* [AIM OF THE EXERCISE] Return the data below exactly, but only from the line containing "let db ← Reader.bytes rd j.region 64" through the line containing "let p ← (if", with both of those lines included.

Saved entries:

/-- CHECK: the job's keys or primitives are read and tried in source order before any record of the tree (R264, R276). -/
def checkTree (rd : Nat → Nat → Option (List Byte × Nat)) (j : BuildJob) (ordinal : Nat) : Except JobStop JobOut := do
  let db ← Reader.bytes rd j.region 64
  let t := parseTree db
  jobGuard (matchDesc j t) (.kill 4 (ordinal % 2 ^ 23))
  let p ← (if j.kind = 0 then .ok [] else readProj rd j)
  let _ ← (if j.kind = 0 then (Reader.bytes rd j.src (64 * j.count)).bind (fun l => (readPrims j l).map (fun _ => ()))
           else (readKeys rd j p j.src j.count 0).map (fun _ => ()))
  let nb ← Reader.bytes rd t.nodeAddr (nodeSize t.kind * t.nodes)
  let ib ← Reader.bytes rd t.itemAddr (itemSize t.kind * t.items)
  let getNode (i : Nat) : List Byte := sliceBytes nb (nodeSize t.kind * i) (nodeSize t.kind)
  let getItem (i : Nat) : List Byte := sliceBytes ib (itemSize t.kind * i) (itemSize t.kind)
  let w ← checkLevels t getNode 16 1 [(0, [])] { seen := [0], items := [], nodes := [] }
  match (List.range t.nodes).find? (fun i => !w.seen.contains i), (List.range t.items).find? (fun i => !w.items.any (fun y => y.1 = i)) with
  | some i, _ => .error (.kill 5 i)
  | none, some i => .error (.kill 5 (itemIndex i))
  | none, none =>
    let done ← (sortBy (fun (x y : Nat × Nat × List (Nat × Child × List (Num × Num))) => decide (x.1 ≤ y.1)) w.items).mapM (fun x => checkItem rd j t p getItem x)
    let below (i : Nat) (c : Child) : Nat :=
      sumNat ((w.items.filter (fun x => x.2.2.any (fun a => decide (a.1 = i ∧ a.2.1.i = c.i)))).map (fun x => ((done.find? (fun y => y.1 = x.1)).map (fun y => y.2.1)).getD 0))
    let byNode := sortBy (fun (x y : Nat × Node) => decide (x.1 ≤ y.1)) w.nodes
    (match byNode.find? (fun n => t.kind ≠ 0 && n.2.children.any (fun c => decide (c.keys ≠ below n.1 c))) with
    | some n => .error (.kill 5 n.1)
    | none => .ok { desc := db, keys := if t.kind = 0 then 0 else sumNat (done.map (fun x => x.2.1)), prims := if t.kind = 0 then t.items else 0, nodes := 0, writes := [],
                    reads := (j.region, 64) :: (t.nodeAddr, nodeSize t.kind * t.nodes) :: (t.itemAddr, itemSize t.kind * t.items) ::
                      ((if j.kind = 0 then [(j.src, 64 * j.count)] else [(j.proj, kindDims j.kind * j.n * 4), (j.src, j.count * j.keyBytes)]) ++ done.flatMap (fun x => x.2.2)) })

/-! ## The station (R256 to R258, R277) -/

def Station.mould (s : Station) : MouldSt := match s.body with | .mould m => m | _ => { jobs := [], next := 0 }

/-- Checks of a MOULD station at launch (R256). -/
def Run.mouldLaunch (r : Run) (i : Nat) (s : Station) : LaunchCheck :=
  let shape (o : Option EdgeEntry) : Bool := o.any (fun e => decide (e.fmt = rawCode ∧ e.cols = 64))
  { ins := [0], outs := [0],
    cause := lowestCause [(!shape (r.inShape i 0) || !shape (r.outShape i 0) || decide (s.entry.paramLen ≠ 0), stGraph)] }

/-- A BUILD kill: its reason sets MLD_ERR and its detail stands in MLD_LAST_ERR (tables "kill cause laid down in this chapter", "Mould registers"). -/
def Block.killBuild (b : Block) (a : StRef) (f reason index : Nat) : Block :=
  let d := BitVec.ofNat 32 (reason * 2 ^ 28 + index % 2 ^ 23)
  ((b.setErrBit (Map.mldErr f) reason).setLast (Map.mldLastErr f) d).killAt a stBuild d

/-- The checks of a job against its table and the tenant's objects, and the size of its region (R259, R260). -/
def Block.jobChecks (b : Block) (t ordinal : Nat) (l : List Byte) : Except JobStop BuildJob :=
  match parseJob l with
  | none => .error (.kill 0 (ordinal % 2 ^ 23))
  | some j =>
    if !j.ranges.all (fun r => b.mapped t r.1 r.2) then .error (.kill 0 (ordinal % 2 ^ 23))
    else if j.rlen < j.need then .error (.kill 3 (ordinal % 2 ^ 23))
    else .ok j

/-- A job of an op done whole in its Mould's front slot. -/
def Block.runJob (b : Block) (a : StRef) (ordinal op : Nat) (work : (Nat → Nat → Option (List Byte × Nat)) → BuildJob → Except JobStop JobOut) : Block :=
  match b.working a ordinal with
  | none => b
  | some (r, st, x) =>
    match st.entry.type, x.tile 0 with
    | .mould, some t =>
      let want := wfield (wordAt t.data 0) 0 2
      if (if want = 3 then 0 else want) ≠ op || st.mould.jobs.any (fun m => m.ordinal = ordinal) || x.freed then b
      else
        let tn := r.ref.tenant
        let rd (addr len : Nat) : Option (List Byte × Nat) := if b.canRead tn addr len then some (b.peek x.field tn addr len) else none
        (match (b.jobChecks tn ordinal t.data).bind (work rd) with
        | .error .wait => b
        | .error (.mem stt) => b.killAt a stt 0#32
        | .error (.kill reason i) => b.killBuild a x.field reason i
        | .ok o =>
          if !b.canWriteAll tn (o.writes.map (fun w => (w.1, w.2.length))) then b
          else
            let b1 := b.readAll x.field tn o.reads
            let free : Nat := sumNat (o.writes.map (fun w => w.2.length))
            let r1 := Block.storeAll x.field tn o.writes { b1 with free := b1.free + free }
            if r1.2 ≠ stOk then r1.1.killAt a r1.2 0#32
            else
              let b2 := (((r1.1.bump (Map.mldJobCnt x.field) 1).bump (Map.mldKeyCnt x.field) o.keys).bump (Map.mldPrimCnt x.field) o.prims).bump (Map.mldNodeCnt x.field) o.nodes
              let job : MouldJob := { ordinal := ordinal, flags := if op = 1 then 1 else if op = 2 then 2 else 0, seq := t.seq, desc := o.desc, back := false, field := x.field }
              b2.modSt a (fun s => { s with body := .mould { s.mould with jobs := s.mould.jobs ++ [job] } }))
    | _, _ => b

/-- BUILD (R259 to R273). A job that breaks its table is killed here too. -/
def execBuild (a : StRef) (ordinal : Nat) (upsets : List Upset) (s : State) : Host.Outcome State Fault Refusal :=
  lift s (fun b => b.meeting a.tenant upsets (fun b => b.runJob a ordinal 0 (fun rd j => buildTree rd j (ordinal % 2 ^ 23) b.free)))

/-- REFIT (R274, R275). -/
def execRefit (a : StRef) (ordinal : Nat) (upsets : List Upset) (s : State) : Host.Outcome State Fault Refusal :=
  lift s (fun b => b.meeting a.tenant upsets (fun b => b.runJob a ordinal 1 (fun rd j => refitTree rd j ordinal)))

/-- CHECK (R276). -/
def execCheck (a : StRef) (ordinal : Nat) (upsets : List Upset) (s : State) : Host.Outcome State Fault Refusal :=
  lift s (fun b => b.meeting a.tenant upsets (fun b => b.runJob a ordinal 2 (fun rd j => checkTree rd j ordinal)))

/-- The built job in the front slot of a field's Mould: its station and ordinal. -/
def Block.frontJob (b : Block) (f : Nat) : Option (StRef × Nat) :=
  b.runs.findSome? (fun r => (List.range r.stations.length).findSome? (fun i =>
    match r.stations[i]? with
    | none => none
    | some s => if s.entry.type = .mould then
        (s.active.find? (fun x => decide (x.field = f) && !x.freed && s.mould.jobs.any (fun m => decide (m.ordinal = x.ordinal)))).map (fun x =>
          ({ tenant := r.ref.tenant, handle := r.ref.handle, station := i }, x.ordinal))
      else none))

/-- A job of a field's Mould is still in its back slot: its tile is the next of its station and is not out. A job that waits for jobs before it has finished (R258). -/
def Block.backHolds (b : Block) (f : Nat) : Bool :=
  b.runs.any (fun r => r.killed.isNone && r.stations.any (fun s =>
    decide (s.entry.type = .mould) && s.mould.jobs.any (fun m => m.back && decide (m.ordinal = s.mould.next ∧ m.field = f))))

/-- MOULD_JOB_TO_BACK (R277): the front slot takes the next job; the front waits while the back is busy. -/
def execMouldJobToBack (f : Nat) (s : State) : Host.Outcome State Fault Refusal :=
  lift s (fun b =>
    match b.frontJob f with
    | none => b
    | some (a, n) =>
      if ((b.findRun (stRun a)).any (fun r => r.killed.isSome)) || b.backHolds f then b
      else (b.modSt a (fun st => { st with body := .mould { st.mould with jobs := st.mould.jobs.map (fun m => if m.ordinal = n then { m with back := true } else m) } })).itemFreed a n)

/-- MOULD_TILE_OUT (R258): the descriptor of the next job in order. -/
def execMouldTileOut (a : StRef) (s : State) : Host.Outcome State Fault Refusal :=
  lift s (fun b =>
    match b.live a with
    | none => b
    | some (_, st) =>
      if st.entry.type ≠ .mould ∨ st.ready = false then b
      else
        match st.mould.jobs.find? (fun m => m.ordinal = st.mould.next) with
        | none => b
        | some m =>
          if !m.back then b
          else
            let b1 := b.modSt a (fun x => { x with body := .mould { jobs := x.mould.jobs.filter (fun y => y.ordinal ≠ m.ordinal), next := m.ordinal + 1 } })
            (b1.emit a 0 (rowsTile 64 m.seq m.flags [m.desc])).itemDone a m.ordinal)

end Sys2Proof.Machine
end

* [YOUR RESPONSE]
  let db ← Reader.bytes rd j.region 64
  let t := parseTree db
  jobGuard (matchDesc j t) (.kill 4 (ordinal % 2 ^ 23))
  let p ← (if j.kind = 0 then .ok [] else readProj rd j)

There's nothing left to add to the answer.